Posted on 01/09/2015 8:49:13 AM PST by Kaslin

When the U.S. Environmental Protection Agency violates a clear statute designed to ensure its regulations and environmental standards receive independent scientific review, someone should sue to force the agency to follow the law. That’s exactly what Pacific Legal Foundation did when the EPA and the Department of Transportation issued regulations in 2011 to establish greenhouse gas emission and fuel efficiency standards for cars (the Car Rule) and medium- and heavy-duty vehicles (the Truck Rule) without submitting either proposed rule to the federal Science Advisory Board for peer review.

Both cases will be debated in federal court for the first time Friday when a panel of the U.S. Court of Appeals for the D.C. Circuit hears oral argument in the consolidated cases.
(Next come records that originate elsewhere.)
/-- The lines of pieces, by home. -/
def pieceLines (ps : List Piece) : List Nat := (ps.flatMap Piece.lines).dedup

/-- The lines of accesses, by home. -/
def homeLines (us : List Unit1) : List Nat := ((us.flatMap (·.ps)).flatMap Piece.lines).dedup

/-- The lines of a translated run of an engine or a queue are used (R120). -/
def State.useRun (s : State) (c : Nat) (ps : List Page) (va n : Nat) : State :=
  if (s.ctx c).pfl = [] then s else s.usePf c (pieceLines (piecesOf ps va n))

/-! ### Packets and batches (R310, R311) -/

/-- A batch is held back: too little allowance, or an earlier batch that waits on its peer's allowance, or an earlier one of
its own party (R310, R311). -/
def State.batchHeld (s : State) (before : List Batch) (b : Batch) : Bool :=
  s.allowance b.peer < b.pkts.length
    || before.any (fun x => (x.peer == b.peer && decide (s.allowance x.peer < x.pkts.length))
        || (b.team.isSome && x.team == b.team))

/-- The waiting batches sent as far as they may be, in the order in which they began to wait. -/
def State.sendBatches (s : State) : State :=
  let bs := s.batches
  bs.foldl (fun s b =>
    let before := s.batches.takeWhile (fun x => x.id != b.id)
    if s.batchHeld before b then s
    else ({ s with batches := s.batches.filter (fun x => x.id != b.id) }).sendPkts b.peer b.pkts) s

/-- A list cut into runs of at most k. -/
def chunksUp {α : Type} (k : Nat) : Nat → List α → List (List α)
  | 0, _ => []
  | n + 1, xs => if xs.isEmpty then [] else xs.take k :: chunksUp k n (xs.drop k)

/-- The packets of an instruction queued in batches of at most 32 and CAP, in ascending order of target (R311). -/
def State.queuePkts (s : State) (team : Option Nat) (ps : List Packet) : State :=
  let peers := (ps.map (fun (p : Packet) => p.dst)).dedup
  let s := peers.foldl (fun s m =>
    let mine := ps.filter (fun (p : Packet) => p.dst == m)
    let k := min 32 (s.peer m).cap
    (chunksUp k mine.length mine).foldl (fun s xs =>
      let (s, i) := s.fresh
      { s with batches := s.batches ++ [{ id := i, peer := m, team := team, pkts := xs }] }) s) s
  s.sendBatches

/-! ### Lines of other modules that an engine reads (R310, R311, R360) -/

/-- The lines of other modules in a translated run: module, PA of the line, VA of the line, first VA wanted, STRONG,
whether its leaf has a KID. -/
def farRun (ps : List Page) (va n : Nat) : List (Nat × Nat × Nat × Nat × Bool × Bool) :=
  (List.range ((va % 128 + n + 127) / 128)).filterMap (fun k =>
    let ln := (va / 128 + k) * 128
    let a := max va ln
    let (p, pa) := pageByte ps va (a - va)
    if p.ap = 1 then some (p.peer, pa / 128 * 128, ln, a, p.ord == 2, p.kid) else none)

/-- What an operation has asked of other modules for a segment or slot of it. -/
def State.farOf (s : State) (op no : Nat) : List FarLine := s.far.filter (fun (x : FarLine) => x.op == op && x.no == no)

/-- A line asked for has neither come nor been lost. -/
def FarLine.waits (x : FarLine) : Bool := x.got.isNone && x.lost.isNone

/-- An operation waits for a line of another module. -/
def State.farWaits (s : State) (op : Nat) : Bool := s.far.any (fun (x : FarLine) => x.op == op && x.waits)

/-- The lines of a segment or slot are used, or wanted no more. -/
def State.dropFar (s : State) (op no : Nat) : State :=
  { s with far := s.far.filter (fun (x : FarLine) => !(x.op == op && x.no == no)) }

/-- Lines asked for: one read request each (R310), in batches that wait for the allowances like a team's (R311, R360). -/
def State.askFar (s : State) (ctx op no : Nat) (ls : List (Nat × Nat × Nat × Nat × Bool × Bool)) : State :=
  let r := ls.foldl (fun (r : State × List Packet) l =>
    if r.1.far.any (fun (x : FarLine) => x.op == op && x.no == no && x.va == l.2.2.1) then r
    else
      let (s, i) := r.1.fresh
      let rid := BitVec.ofNat 32 i
      let x : FarLine := { op := op, no := no, va := l.2.2.1, want := l.2.2.2.1, rid := rid, got := none, lost := none }
      ({ s with far := s.far ++ [x] },
        r.2 ++ [{ s.mkPkt ctx l.1 0 l.2.1 rid l.2.2.2.2.2 with so := l.2.2.2.2.1 }])) (s, [])
  r.1.queuePkts none r.2

/-- The bytes of lines that have come, in order. -/
def farBytes (xs : List FarLine) : List Byte :=
  xs.flatMap (fun (x : FarLine) => (List.range 128).map (fun i => Line.byte (x.got.getD 0) i))

/-- The bytes of a translated run as an operation reads them: those of other modules from the lines that came for it. -/
def State.readFor (s : State) (op : Nat) (ps : List Page) (va n : Nat) : State × List Byte :=
  let (s', bs) := s.readRun ps va n
  if ps.all (fun p => p.ap != 1) then (s', bs)
  else
    (s', (enum bs).map (fun b =>
      if (pageByte ps va b.1).1.ap = 1 then
        match s.far.find? (fun (x : FarLine) => x.op == op && x.va == (va + b.1) / 128 * 128) with
        | some x => Line.byte (x.got.getD 0) ((va + b.1) % 128)
        | none => b.2
      else b.2))

/-- The bytes of a run, by index, that lie in words which came with an error (R308). -/
def farBad (xs : List FarLine) (va n : Nat) : List Nat :=
  if xs.all (fun x => x.bad == 0) then []
  else
    (List.range n).filter (fun i =>
      xs.any (fun x => x.va == (va + i) / 128 * 128 && x.bad.getLsbD ((va + i) % 128 / 8)))

/-- The failure that the bytes of a run met on another module. -/
def State.farLost (s : State) (op va n : Nat) : Option FaultInfo :=
  ((s.far.find? (fun (x : FarLine) => x.op == op && x.lost.isSome && decide (x.va < va + n) && decide (va < x.va + 128))).bind
    (·.lost)).orElse (fun _ =>
      (farBad (s.far.filter (fun (x : FarLine) => x.op == op)) va n).head?.map (fun i => mkF .copySegment .dataError (va + i) 0))

/-- A team whose batches wait is descheduled in fabric-wait (R311). -/
def State.retireFabric (s : State) (t : Team) : State :=
  match s.batches.find? (fun b => b.team == some t.key) with
  | some b => (s.traceTeam t 8 (b.peer * 2 ^ 31)).retireWait t (.fabric b.peer)
  | none => s.retire t

/-! ### Remote lines (R310) -/

/-- A byte of an access in a remote line: target, line, ordering, lane and offset there, offset in the line, value, the
lane reported for it and its VA. -/
structure RByte where
  peer : Option Nat
  line : Nat
  so : Bool
  kid : Bool
  lane : Nat
  off : Nat
  o : Nat
  v : Byte
  rep : Nat
  va : Nat
  deriving DecidableEq, Repr

/-- The order of targets and lines (R310): peers ascending, then the host. -/
def RByte.key (b : RByte) : Nat := (b.peer.getD 512) * 2 ^ 60 + b.line

/-- A number put into an ascending list without repeats. -/
def insAsc (x : Nat) : List Nat → List Nat
  | [] => [x]
  | y :: r => if x < y then x :: y :: r else if x = y then y :: r else y :: insAsc x r

/-- The remote bytes of an access: `at_ u i` gives lane, offset and value of byte i of its unit, none where the byte is
not accessed. -/
def remoteBytes (us : List Unit1) (at_ : Unit1 → Nat → Option (Nat × Nat × Byte)) : List RByte :=
  us.flatMap (fun u =>
    (u.ps.foldl (fun (r : Nat × List RByte) p =>
      (r.1 + p.n,
        if p.ap = 0 then r.2 else
        r.2 ++ (List.range p.n).filterMap (fun i =>
          (at_ u (r.1 + i)).map (fun x =>
            { peer := if p.ap = 1 then some p.peer else none, line := (p.addr + i) / 128, so := p.ord == 2, kid := p.kid,
              lane := x.1, off := x.2.1, o := (p.addr + i) % 128, v := x.2.2,
              rep := u.lane, va := u.va.toNat + r.1 + i })))) (0, [])).2)

/-- The remote lines of an access, each with a request identifier, and the bytes of each. -/
def State.remLines (s : State) (bs : List RByte) : State × List (RemLine × List RByte) :=
  (bs.foldl (fun ks b => insAsc b.key ks) []).foldl (fun (r : State × List (RemLine × List RByte)) k =>
    let mine := bs.filter (fun b => b.key == k)
    match mine with
    | [] => r
    | b :: _ =>
      let (s, i) := r.1.fresh
      (s, r.2 ++ [({ rid := BitVec.ofNat 32 i, peer := b.peer, addr := b.line * 128,
                     lanes := mine.map (fun x => (x.lane, x.off, x.o))
                     lane := ((minBy (fun (x : RByte) => x.rep) mine).map (·.rep)).getD 0
                     va := ((minBy (fun (x : RByte) => x.rep) mine).map (·.va)).getD 0
                     so := mine.any (·.so) }, mine)])) (s, [])

/-- The bytes of remote lines that a plain load takes from the core's L1, and those it asks for: a line that the L1 holds may
serve (R110). -/
def State.l1Far (s : State) (core : Nat) (plain : Bool) (bs : List RByte) : State × List RByte × List RByte :=
  if !plain then (s, [], bs) else
  (bs.foldl (fun ks b => insAsc b.key ks) []).foldl (fun (r : State × List RByte × List RByte) k =>
    let mine := bs.filter (fun b => b.key == k)
    match mine with
    | [] => r
    | b :: _ =>
      match (r.1.core core).l1.find? (fun x => x.1 == homeP (b.peer.getD 512) (b.line * 128) / 128) with
      | none => (r.1, r.2.1, r.2.2 ++ mine)
      | some (_, d) =>
        let (s, hit) := r.1.choose
        if b.so || !hit then (s, r.2.1, r.2.2 ++ mine)
        else (s, r.2.1 ++ mine.map (fun x => { x with v := Line.byte d x.o }), r.2.2)) (s, [], [])

/-- Bytes of a location by TYPE (R315). -/
def atomSize (ty : BitVec 3) : Nat :=
  match ty.toNat with
  | 2 => 8
  | 3 => 8
  | 5 => 2
  | 6 => 2
  | _ => 4

/-! ### A team's own earlier accesses (Table 4-2) -/

/-- A queued atomic of a team that a later access to a piece comes after: one that overlaps it, or is like it on a STRONG page
(R139, R165). A later atomic joins the same queue behind one that overlaps it. -/
def SvcReq.first (r : SvcReq) (atom : Bool) (p : Piece) : Bool :=
  p.ap == 0 && ((!atom && decide (r.addr < p.addr + p.n) && decide (p.addr < r.addr + atomSize r.ty))
    || (r.so && p.ord == 2 && decide (p.addr < 2 ^ 80)))

/-- A line of a peer or the host that a team has asked for, or written, before a later access to a piece that overlaps it in bytes, or
that goes to a STRONG page of the host as it does; the fabric keeps the order of a peer's STRONG pages itself (R139, R163, R165). -/
def RemLine.first (r : RemLine) (p : Piece) : Bool :=
  let both := r.lanes.any (fun x => decide (p.addr ≤ r.addr + x.2.2) && decide (r.addr + x.2.2 < p.addr + p.n))
  match r.peer with
  | some m => p.ap == 1 && m == p.peer && !(r.so && p.ord == 2) && both
  | none => p.ap == 2 && (both || (r.so && p.ord == 2))

/-- An access is under way outside the home slices of this module, or in a service queue. -/
def Access.away (a : Access) : Bool := !a.rem.isEmpty || a.svc != 0

/-- An access comes before those that a team makes now: its own, or one that a barrier has ordered before them (R155, R329). -/
def State.before (s : State) (k : Nat) (a : Access) : Bool := a.team == k || (s.team k).any (fun t => t.after.contains a.id)

/-- The accesses that a team's release orders, not performed yet, that are not its own (R155). -/
def State.afterBar (s : State) (t : Team) : List Nat := (s.acc.filter (fun a => t.after.contains a.id && a.away)).map (·.id)

/-- The accesses of a team, not performed yet, that come before an access of it to these pieces in the order of Table 4-2 (R139,
R141; DEDUCED, notes/assumptions/90.md): the access waits for them. -/
def State.earlier (s : State) (k : Nat) (atom : Bool) (us : List Unit1) : List Nat :=
  let ps := us.flatMap (·.ps)
  (s.acc.filter (fun a => s.before k a && ((decide (0 < a.svc) && s.svc.any (fun r => r.access == some a.id && ps.any (r.first atom)))
      || a.rem.any (fun r => ps.any r.first)))).map (·.id)

/-- A store or atomic that a team issued before an operation of its own, to bytes that the operation reads, is not performed
yet: the operation reads them later (R148). -/
def State.behind (s : State) (team op : Nat) (ps : List Piece) : Bool :=
  s.acc.any (fun a => s.before team a && a.write && decide (a.id < op) &&
    ((decide (0 < a.svc) && s.svc.any (fun r => r.access == some a.id && ps.any (r.first false)))
      || a.rem.any (fun r => ps.any r.first)))

/-- The packets of the peer lines: reads (TYPE 0), or writes (TYPE 2) with mask and data. -/
def State.linePkts (s : State) (ctx : Nat) (wr : Bool) (ls : List (RemLine × List RByte)) : List Packet :=
  ls.filterMap (fun l =>
    l.1.peer.map (fun m =>
      let md := lineOf (l.2.map (fun b => (b.o, b.v)))
      { s.mkPkt ctx m (if wr then 2 else 0) l.1.addr l.1.rid (l.2.any (·.kid)) with
        so := l.2.any (·.so), mask := if wr then md.1 else 0, data := if wr then md.2 else 0 }))

/-! ### Accesses from issue to completion -/

/-- Every earlier store and atomic of a team is performed and acknowledged, and no load of it is under way outside the
module (R164, R322) (DEDUCED, notes/assumptions/45.md); the same of what a barrier has ordered before it (R155). -/
def State.settled (s : State) (k : Nat) : Bool :=
  !s.acc.any (fun a => a.team == k && (!a.load || a.away)) && ((s.team k).map s.afterBar).getD [] == []

/-- An access that has begun counts in CNT.LD or CNT.ST (R307). -/
def Team.countIn (t : Team) (load : Bool) : Team :=
  if load then { t with cnt := { t.cnt with ld := t.cnt.ld + 1 } }
  else { t with cnt := { t.cnt with st := t.cnt.st + 1 } }

/-- An access that has completed leaves its counter. -/
def Team.countOut (t : Team) (load : Bool) : Team :=
  if load then { t with cnt := { t.cnt with ld := t.cnt.ld - 1 } }
  else { t with cnt := { t.cnt with st := t.cnt.st - 1 } }

/-- A counter at 0xFFFF admits no further access (R307). -/
def Team.countFull (t : Team) (load : Bool) : Bool := if load then t.cnt.ld == 0xFFFF else t.cnt.st == 0xFFFF

/-- The bytes of a lane in a buffer, from an offset. -/
def bufBytes (buf : List (Nat × Nat × Byte)) (lane off n : Nat) : List Byte :=
  (List.range n).map (fun i => ((buf.find? (fun x => x.1 == lane && x.2.1 == off + i)).map (·.2.2)).getD 0)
On behalf of a construction contractor, a trucking firm, and their respective trade associations in California, my colleague, Ted Hadzi-Antich, will argue that the EPA’s failure to submit the vehicle emissions standards to the Science Advisory Board for comment requires the standards to be vacated.

The EPA has regularly complied with the Science Advisory Board statute. Yet it didn’t seek Board review when it issued the Car and Truck Rules that involve greenhouse gas emissions and new corporate average fuel efficiency standards. Thereare especially important reasons why EPA should have done so for these two rules.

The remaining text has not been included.